Exercise input: Begin

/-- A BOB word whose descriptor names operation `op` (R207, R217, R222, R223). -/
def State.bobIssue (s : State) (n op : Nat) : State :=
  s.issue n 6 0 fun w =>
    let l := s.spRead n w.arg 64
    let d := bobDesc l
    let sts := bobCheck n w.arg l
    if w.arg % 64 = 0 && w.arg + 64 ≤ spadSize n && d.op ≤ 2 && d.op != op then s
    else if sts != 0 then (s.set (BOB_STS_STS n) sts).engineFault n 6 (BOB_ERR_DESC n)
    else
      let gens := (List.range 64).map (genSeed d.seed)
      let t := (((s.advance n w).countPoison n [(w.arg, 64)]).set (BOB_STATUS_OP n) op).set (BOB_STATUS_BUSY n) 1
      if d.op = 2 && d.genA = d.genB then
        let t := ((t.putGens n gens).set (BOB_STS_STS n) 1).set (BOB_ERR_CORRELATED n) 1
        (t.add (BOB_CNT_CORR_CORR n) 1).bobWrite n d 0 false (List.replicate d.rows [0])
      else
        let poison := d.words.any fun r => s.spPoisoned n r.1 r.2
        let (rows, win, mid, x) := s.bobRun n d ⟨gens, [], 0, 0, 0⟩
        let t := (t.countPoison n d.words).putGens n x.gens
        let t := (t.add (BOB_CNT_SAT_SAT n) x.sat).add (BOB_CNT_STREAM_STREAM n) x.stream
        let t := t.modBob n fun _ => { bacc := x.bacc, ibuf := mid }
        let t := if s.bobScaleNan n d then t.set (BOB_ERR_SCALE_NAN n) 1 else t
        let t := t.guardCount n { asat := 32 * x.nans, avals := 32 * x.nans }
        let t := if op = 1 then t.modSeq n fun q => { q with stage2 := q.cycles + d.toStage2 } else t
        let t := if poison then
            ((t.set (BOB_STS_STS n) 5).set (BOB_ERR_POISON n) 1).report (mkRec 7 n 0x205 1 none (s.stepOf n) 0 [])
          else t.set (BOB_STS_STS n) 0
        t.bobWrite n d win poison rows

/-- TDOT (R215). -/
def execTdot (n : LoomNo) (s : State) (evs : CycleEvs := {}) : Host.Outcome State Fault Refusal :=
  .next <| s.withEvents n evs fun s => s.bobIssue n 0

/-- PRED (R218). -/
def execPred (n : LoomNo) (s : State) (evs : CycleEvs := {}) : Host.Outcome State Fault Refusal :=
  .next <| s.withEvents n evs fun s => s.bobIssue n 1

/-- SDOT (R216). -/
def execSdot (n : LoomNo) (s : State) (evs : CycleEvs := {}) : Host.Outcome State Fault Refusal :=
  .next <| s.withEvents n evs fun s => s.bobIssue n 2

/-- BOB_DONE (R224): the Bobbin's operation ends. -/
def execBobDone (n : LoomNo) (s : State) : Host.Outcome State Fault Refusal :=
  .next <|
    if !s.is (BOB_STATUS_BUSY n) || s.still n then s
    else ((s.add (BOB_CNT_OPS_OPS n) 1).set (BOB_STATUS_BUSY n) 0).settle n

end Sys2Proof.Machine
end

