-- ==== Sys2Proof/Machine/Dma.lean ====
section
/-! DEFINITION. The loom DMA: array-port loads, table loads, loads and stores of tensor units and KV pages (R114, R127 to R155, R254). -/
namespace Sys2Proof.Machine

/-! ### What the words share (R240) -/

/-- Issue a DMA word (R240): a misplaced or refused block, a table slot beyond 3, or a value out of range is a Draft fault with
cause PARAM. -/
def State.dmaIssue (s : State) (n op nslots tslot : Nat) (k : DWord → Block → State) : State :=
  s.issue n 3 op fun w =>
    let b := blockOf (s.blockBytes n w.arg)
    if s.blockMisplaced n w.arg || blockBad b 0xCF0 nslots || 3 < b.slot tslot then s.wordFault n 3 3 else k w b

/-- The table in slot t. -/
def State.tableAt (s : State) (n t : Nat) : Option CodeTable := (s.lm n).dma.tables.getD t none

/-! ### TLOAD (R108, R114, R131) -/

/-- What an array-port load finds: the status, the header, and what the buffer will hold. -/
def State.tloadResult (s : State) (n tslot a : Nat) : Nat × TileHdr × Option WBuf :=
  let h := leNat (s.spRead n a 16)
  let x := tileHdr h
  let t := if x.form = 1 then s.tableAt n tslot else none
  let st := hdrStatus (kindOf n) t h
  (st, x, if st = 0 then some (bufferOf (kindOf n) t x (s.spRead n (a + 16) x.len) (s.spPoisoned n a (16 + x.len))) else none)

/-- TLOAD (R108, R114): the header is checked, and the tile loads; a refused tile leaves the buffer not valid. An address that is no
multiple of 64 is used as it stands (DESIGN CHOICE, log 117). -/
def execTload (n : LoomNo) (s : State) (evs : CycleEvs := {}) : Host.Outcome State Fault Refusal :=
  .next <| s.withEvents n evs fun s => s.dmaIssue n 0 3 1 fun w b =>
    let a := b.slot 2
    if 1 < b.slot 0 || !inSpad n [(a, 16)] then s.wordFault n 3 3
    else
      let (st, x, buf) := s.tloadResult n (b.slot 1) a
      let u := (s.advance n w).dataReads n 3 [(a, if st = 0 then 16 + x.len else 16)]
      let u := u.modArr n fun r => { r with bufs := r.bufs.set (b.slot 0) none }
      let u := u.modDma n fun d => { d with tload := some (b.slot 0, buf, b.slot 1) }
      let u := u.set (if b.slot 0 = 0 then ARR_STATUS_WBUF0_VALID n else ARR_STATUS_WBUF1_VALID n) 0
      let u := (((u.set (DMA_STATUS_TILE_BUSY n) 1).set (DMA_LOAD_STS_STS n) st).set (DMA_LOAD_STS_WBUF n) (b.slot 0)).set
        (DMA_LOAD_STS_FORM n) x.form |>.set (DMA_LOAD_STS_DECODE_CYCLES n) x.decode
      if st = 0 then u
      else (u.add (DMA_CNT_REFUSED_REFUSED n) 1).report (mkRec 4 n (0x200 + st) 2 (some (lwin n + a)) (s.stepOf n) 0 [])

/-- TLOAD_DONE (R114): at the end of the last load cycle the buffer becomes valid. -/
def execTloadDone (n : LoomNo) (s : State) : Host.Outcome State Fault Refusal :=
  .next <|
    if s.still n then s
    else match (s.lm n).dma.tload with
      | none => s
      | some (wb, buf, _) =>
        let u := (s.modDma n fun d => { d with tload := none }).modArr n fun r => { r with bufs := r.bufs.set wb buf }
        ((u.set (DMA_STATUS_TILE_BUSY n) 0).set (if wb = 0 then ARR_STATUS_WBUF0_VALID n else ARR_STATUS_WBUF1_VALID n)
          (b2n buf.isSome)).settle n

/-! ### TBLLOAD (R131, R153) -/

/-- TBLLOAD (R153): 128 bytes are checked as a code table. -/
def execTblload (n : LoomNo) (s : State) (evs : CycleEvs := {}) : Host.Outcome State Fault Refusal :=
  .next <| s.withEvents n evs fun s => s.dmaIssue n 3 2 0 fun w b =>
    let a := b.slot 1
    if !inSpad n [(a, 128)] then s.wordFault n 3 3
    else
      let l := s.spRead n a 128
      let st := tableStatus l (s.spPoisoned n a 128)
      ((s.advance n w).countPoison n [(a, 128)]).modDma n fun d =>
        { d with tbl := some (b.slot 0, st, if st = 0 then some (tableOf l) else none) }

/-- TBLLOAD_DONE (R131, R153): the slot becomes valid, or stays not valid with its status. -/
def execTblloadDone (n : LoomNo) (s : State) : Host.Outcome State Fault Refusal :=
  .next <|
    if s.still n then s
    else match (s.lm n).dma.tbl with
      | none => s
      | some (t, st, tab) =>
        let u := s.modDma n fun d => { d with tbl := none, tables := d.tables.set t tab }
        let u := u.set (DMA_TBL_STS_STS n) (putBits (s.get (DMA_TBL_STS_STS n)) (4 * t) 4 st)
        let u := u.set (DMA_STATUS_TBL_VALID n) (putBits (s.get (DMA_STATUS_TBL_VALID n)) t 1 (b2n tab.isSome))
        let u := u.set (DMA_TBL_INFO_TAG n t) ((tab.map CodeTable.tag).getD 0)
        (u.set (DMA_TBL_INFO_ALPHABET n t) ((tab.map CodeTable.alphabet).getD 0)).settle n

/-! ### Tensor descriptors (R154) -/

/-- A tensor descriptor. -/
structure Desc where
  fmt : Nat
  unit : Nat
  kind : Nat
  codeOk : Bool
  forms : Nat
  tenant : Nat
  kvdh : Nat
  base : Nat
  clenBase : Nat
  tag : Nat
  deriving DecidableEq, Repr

Exercise input: End

=== Problem statement ===
Determine the number of lines in the data that include the string "tableAt". Only that number belongs in the answer.

=== Answer space ===
2